Copy out the lines of the records below, and only those lines, from the one with "0x300 => 1 +" through the one with "0x508 => c.mem.groupBypass.toNat", exactly as they appear.

• **AVAILABLE RECORDS**

☆ ☆ ☆

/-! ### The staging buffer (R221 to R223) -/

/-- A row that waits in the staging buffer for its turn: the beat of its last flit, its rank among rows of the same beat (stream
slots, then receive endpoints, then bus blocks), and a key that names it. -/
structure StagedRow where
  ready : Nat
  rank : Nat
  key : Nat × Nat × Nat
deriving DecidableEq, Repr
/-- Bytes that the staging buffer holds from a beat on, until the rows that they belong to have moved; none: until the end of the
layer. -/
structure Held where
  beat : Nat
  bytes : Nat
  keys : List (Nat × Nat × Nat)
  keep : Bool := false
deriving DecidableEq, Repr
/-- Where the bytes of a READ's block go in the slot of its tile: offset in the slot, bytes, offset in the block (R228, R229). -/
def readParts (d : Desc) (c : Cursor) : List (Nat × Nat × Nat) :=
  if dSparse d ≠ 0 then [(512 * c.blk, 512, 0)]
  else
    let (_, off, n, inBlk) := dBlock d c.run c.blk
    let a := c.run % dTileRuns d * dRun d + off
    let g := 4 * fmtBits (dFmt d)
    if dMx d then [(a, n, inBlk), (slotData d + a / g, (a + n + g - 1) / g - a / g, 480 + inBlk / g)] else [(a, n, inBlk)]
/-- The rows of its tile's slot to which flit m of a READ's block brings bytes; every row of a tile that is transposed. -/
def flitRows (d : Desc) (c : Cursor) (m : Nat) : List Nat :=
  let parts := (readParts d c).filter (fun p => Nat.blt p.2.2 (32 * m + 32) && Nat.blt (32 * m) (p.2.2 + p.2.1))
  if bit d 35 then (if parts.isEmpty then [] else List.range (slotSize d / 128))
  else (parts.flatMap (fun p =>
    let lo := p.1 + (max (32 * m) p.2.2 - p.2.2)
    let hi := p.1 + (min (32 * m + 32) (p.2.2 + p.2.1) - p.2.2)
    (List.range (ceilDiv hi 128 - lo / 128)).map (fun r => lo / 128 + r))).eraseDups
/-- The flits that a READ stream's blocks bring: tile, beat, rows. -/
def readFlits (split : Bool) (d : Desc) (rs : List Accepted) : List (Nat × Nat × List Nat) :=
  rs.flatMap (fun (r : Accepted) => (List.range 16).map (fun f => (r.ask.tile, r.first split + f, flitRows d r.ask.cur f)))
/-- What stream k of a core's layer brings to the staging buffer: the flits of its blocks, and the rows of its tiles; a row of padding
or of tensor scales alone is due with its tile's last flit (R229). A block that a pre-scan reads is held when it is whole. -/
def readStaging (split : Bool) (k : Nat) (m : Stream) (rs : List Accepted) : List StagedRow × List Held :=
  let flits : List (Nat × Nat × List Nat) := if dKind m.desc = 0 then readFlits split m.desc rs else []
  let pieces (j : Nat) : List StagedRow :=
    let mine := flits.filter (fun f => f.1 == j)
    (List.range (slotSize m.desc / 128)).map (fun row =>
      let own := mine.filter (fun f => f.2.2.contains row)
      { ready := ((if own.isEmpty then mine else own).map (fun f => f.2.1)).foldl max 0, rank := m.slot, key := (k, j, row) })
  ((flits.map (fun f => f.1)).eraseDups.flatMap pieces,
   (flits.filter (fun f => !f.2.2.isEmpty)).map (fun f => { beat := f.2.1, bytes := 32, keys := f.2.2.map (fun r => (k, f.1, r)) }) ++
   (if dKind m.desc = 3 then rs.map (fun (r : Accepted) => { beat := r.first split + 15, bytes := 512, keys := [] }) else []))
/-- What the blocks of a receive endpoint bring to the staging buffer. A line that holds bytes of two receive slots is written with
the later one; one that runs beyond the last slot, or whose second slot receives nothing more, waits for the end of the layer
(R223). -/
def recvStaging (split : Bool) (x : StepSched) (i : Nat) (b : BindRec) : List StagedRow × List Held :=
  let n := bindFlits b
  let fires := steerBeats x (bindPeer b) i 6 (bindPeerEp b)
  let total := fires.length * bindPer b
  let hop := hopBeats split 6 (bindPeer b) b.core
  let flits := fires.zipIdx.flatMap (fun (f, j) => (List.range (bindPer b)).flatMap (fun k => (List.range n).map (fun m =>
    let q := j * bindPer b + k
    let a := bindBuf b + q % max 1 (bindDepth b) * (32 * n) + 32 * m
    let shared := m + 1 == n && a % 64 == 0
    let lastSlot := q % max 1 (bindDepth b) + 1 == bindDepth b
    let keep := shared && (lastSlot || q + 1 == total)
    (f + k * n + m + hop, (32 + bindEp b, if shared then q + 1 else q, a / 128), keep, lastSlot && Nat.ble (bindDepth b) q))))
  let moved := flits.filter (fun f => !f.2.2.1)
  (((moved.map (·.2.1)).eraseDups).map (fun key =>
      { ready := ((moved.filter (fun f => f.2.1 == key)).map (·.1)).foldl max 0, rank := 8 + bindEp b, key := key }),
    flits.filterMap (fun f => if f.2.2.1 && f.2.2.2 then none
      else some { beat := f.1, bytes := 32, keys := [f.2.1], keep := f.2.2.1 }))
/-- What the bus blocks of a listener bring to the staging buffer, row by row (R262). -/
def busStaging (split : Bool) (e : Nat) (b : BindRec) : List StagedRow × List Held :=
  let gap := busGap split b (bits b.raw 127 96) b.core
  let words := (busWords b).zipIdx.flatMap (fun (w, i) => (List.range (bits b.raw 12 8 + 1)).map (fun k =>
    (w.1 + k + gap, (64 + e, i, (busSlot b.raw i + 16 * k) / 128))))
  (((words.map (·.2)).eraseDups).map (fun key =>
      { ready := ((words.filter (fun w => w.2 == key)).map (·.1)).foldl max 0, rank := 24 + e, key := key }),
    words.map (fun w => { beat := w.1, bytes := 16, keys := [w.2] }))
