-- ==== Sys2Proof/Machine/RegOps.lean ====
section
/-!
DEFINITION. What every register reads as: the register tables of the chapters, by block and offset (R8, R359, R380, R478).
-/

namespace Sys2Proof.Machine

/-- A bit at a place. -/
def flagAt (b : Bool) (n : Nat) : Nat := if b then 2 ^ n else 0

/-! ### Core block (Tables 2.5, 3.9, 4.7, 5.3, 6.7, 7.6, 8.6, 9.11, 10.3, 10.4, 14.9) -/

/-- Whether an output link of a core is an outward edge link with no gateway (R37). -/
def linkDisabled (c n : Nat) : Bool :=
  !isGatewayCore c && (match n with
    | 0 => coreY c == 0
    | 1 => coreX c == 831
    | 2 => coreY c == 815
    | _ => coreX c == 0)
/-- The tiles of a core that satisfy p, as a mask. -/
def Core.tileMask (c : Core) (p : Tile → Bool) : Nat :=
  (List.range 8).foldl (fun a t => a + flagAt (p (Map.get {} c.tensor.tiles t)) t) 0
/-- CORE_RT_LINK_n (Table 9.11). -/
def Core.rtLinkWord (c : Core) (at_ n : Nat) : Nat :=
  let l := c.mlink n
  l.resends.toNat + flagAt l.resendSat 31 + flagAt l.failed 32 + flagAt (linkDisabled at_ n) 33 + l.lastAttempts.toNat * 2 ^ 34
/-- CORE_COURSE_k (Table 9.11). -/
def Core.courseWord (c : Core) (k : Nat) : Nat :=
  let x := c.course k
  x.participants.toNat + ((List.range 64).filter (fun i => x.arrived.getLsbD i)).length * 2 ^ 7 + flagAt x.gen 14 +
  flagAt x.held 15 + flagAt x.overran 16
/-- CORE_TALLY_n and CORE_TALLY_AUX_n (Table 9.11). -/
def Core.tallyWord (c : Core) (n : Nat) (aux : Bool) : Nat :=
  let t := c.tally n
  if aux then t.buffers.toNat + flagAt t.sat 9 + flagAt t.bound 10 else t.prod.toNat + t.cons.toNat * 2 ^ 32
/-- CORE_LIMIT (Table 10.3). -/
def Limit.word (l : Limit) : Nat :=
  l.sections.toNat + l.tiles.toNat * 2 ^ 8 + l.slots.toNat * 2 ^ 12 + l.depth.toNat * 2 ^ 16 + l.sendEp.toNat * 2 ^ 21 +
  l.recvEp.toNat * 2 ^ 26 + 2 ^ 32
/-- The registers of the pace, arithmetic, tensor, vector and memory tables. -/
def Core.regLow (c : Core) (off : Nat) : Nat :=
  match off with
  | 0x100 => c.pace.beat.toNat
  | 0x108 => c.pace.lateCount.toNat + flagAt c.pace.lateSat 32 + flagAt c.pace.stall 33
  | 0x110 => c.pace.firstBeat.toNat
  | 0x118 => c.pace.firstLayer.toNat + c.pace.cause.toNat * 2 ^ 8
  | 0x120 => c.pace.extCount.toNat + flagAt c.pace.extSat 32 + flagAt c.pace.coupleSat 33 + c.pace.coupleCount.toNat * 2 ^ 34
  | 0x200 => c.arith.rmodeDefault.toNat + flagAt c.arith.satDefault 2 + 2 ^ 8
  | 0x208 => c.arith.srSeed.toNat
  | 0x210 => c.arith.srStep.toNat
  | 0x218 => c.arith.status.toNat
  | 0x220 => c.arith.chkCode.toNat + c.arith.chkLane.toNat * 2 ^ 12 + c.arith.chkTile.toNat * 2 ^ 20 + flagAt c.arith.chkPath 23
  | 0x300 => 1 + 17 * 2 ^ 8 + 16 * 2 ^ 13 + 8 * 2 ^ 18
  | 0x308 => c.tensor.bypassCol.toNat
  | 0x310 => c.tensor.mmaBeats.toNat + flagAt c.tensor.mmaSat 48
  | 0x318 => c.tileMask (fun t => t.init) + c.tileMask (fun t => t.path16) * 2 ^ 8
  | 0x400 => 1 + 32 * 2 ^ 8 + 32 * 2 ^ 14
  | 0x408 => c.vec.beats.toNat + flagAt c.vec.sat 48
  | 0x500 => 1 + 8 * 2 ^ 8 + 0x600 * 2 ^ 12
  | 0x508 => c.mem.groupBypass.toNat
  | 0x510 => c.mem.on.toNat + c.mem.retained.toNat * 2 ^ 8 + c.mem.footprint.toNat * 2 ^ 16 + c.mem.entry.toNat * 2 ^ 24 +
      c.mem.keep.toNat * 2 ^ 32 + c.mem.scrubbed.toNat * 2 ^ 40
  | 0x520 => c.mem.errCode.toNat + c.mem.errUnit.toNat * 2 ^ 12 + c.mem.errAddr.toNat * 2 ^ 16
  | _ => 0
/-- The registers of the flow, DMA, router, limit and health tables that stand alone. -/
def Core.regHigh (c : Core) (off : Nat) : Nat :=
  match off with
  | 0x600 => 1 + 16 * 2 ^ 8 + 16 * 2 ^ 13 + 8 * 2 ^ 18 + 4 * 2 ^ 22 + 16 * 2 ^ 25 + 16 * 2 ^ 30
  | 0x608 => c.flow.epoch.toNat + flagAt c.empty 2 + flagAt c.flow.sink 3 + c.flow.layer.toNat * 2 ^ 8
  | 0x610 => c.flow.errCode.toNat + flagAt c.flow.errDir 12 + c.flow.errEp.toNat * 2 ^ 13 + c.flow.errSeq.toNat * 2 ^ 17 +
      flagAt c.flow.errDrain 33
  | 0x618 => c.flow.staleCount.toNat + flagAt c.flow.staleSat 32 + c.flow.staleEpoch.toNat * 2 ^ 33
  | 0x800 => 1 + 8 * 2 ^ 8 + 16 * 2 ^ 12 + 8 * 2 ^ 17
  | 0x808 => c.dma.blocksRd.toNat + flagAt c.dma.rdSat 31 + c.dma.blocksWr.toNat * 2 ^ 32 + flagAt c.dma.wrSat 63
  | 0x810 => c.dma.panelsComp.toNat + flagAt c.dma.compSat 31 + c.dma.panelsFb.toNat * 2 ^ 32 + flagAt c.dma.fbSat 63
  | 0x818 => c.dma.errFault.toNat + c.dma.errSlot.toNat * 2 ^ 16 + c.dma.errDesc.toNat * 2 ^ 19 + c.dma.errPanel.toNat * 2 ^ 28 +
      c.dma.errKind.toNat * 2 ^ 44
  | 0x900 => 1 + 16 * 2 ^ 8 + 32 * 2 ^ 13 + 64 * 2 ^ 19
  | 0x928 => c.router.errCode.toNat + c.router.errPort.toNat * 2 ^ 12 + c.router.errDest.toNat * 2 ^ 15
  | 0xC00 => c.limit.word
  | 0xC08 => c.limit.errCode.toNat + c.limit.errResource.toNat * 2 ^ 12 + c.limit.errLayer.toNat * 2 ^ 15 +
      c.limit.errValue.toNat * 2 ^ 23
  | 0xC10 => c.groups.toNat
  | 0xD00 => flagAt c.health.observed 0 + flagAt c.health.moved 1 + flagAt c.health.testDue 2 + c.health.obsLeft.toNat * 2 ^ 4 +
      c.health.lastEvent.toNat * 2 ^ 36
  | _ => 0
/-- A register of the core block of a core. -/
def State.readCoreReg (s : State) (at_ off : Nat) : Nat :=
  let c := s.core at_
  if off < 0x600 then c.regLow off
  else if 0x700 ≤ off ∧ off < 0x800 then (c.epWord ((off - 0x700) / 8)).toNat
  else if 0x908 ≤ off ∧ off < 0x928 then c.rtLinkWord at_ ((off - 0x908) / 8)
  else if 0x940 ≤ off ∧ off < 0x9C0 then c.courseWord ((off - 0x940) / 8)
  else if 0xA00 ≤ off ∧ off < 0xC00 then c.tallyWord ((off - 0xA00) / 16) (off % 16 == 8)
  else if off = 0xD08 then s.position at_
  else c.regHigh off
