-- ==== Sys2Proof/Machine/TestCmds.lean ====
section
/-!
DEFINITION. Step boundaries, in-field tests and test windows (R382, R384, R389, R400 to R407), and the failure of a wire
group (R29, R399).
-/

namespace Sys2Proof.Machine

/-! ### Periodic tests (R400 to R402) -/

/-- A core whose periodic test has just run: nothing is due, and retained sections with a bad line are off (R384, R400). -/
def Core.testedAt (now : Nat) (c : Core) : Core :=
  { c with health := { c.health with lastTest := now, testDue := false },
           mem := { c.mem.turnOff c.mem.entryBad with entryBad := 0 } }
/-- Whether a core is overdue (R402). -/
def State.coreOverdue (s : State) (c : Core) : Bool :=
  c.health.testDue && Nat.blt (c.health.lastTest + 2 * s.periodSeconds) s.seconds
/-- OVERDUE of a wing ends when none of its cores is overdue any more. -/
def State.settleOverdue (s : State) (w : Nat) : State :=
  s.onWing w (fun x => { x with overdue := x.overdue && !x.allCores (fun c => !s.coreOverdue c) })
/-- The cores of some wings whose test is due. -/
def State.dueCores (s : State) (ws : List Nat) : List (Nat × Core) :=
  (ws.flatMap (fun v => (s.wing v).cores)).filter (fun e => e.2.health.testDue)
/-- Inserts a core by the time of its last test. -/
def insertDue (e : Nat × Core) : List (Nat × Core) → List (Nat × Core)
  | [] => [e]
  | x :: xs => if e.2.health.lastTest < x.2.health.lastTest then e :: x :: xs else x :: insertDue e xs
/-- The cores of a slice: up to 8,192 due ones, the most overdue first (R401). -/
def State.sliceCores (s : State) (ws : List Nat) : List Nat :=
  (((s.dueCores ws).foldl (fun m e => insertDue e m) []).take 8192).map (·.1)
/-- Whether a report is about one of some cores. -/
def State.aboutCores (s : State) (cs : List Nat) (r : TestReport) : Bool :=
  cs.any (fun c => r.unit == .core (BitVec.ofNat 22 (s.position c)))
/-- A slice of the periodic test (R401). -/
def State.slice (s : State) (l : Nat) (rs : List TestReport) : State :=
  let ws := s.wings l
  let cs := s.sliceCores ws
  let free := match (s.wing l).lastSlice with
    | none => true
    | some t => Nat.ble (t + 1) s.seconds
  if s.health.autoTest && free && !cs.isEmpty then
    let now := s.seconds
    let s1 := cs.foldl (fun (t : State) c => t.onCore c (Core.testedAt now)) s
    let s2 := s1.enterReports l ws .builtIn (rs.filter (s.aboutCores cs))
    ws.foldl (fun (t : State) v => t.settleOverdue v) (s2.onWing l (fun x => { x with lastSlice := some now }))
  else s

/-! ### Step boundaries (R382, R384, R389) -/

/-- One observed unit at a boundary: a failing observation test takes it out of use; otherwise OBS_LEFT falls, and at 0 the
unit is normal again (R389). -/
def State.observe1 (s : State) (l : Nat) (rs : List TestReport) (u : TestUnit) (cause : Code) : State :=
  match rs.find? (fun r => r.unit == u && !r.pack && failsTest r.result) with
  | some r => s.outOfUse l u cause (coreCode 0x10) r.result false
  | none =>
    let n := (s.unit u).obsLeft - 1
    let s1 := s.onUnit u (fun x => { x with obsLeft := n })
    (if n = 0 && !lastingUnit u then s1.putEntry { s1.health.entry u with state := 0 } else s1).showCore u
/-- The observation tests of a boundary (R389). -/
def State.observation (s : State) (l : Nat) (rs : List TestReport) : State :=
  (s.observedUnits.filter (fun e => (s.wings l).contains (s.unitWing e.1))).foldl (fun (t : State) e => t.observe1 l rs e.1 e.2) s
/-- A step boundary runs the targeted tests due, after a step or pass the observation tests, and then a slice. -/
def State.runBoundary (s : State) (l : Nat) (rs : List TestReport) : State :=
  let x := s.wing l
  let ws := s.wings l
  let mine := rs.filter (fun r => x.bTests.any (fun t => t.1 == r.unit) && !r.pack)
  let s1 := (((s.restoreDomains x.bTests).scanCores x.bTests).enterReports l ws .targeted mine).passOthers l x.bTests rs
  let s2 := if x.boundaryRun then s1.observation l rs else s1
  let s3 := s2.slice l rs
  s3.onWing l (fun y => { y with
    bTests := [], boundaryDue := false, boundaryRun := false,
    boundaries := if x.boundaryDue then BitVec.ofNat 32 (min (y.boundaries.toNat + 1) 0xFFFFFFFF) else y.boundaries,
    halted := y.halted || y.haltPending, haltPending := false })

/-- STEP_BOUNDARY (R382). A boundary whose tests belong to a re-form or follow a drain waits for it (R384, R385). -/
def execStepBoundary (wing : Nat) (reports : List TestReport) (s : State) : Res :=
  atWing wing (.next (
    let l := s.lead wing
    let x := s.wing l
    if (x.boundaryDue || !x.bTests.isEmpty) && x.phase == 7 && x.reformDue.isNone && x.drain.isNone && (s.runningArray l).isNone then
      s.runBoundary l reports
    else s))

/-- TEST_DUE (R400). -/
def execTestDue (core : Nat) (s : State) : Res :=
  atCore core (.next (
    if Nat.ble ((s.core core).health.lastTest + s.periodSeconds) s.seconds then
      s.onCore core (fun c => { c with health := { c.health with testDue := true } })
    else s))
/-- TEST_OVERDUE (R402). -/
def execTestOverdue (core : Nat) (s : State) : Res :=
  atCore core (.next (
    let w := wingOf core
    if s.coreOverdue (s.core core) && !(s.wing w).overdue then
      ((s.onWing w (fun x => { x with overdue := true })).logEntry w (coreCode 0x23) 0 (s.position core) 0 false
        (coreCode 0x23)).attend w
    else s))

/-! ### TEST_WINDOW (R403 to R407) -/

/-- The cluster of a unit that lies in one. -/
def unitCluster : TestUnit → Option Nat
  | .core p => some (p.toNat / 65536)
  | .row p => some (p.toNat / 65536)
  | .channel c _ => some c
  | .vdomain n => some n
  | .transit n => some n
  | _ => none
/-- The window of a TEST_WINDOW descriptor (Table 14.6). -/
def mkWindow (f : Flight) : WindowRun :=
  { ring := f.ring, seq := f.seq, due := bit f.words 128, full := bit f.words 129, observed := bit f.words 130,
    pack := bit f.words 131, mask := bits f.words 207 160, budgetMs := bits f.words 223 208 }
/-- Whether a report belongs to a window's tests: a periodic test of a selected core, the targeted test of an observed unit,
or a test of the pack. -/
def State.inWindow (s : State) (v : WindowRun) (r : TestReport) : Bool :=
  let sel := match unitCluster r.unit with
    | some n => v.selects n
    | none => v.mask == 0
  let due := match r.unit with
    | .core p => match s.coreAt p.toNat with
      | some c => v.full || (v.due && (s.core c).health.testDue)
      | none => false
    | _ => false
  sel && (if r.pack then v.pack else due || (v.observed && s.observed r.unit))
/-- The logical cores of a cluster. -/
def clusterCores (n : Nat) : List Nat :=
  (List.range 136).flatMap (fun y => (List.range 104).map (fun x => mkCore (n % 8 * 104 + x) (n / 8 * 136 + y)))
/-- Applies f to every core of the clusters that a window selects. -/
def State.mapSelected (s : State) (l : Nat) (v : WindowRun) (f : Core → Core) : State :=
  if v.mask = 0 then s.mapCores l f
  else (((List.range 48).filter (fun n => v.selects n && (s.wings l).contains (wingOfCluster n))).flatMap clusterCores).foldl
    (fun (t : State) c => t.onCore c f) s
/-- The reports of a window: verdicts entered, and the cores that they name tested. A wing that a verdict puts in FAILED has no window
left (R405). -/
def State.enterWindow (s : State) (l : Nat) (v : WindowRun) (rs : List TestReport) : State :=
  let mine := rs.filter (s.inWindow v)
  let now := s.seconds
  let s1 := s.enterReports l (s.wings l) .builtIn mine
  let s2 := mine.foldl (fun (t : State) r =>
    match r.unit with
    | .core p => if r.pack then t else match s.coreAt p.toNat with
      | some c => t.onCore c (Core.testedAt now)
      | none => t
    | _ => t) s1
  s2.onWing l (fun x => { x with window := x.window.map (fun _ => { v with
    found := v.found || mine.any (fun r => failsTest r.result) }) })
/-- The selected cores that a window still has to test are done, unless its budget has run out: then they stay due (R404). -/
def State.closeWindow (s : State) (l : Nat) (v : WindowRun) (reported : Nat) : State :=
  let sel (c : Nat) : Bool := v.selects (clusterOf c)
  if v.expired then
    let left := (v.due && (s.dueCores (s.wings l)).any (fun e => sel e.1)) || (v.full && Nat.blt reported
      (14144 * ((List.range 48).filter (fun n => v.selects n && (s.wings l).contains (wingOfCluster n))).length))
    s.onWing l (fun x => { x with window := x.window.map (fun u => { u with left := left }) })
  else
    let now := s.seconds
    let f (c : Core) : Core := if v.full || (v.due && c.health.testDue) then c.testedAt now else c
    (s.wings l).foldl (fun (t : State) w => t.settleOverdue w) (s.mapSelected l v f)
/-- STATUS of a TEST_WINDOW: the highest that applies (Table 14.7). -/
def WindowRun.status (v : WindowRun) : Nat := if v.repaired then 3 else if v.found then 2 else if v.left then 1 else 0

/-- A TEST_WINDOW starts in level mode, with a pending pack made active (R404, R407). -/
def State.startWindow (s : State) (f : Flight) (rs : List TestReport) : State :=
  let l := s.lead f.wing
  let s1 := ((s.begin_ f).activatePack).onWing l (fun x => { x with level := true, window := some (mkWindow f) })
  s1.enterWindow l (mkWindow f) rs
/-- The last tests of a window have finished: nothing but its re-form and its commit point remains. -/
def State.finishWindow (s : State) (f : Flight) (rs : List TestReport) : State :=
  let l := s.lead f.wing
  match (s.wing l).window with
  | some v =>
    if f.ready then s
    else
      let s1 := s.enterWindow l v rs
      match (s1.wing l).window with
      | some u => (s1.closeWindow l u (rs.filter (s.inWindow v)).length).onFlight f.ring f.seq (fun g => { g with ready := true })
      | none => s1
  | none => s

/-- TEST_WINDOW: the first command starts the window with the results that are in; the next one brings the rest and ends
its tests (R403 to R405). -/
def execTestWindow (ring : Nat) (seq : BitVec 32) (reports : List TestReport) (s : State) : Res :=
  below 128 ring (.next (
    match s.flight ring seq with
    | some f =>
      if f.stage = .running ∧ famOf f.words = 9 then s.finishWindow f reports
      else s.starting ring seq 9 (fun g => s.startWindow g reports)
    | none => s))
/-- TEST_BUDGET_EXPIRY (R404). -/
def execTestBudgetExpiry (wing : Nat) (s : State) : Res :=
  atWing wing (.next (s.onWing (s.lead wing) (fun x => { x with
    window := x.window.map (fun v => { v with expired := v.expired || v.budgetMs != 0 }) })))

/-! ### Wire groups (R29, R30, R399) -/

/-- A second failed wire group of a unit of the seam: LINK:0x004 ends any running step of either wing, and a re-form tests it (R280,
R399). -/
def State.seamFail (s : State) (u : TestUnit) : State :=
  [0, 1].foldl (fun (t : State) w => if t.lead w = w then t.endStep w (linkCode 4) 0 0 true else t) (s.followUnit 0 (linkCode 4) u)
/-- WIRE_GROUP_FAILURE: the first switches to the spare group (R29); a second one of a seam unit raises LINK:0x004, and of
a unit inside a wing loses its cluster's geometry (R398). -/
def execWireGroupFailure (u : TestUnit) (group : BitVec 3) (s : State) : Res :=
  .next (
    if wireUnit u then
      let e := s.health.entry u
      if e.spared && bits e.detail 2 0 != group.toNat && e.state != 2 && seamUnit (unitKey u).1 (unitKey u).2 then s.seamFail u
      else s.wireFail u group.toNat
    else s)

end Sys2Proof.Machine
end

☆ ☆ ☆

• **RESPONSE AREA**
  | 0x300 => 1 + 17 * 2 ^ 8 + 16 * 2 ^ 13 + 8 * 2 ^ 18
  | 0x308 => c.tensor.bypassCol.toNat
  | 0x310 => c.tensor.mmaBeats.toNat + flagAt c.tensor.mmaSat 48
  | 0x318 => c.tileMask (fun t => t.init) + c.tileMask (fun t => t.path16) * 2 ^ 8
  | 0x400 => 1 + 32 * 2 ^ 8 + 32 * 2 ^ 14
  | 0x408 => c.vec.beats.toNat + flagAt c.vec.sat 48
  | 0x500 => 1 + 8 * 2 ^ 8 + 0x600 * 2 ^ 12
  | 0x508 => c.mem.groupBypass.toNat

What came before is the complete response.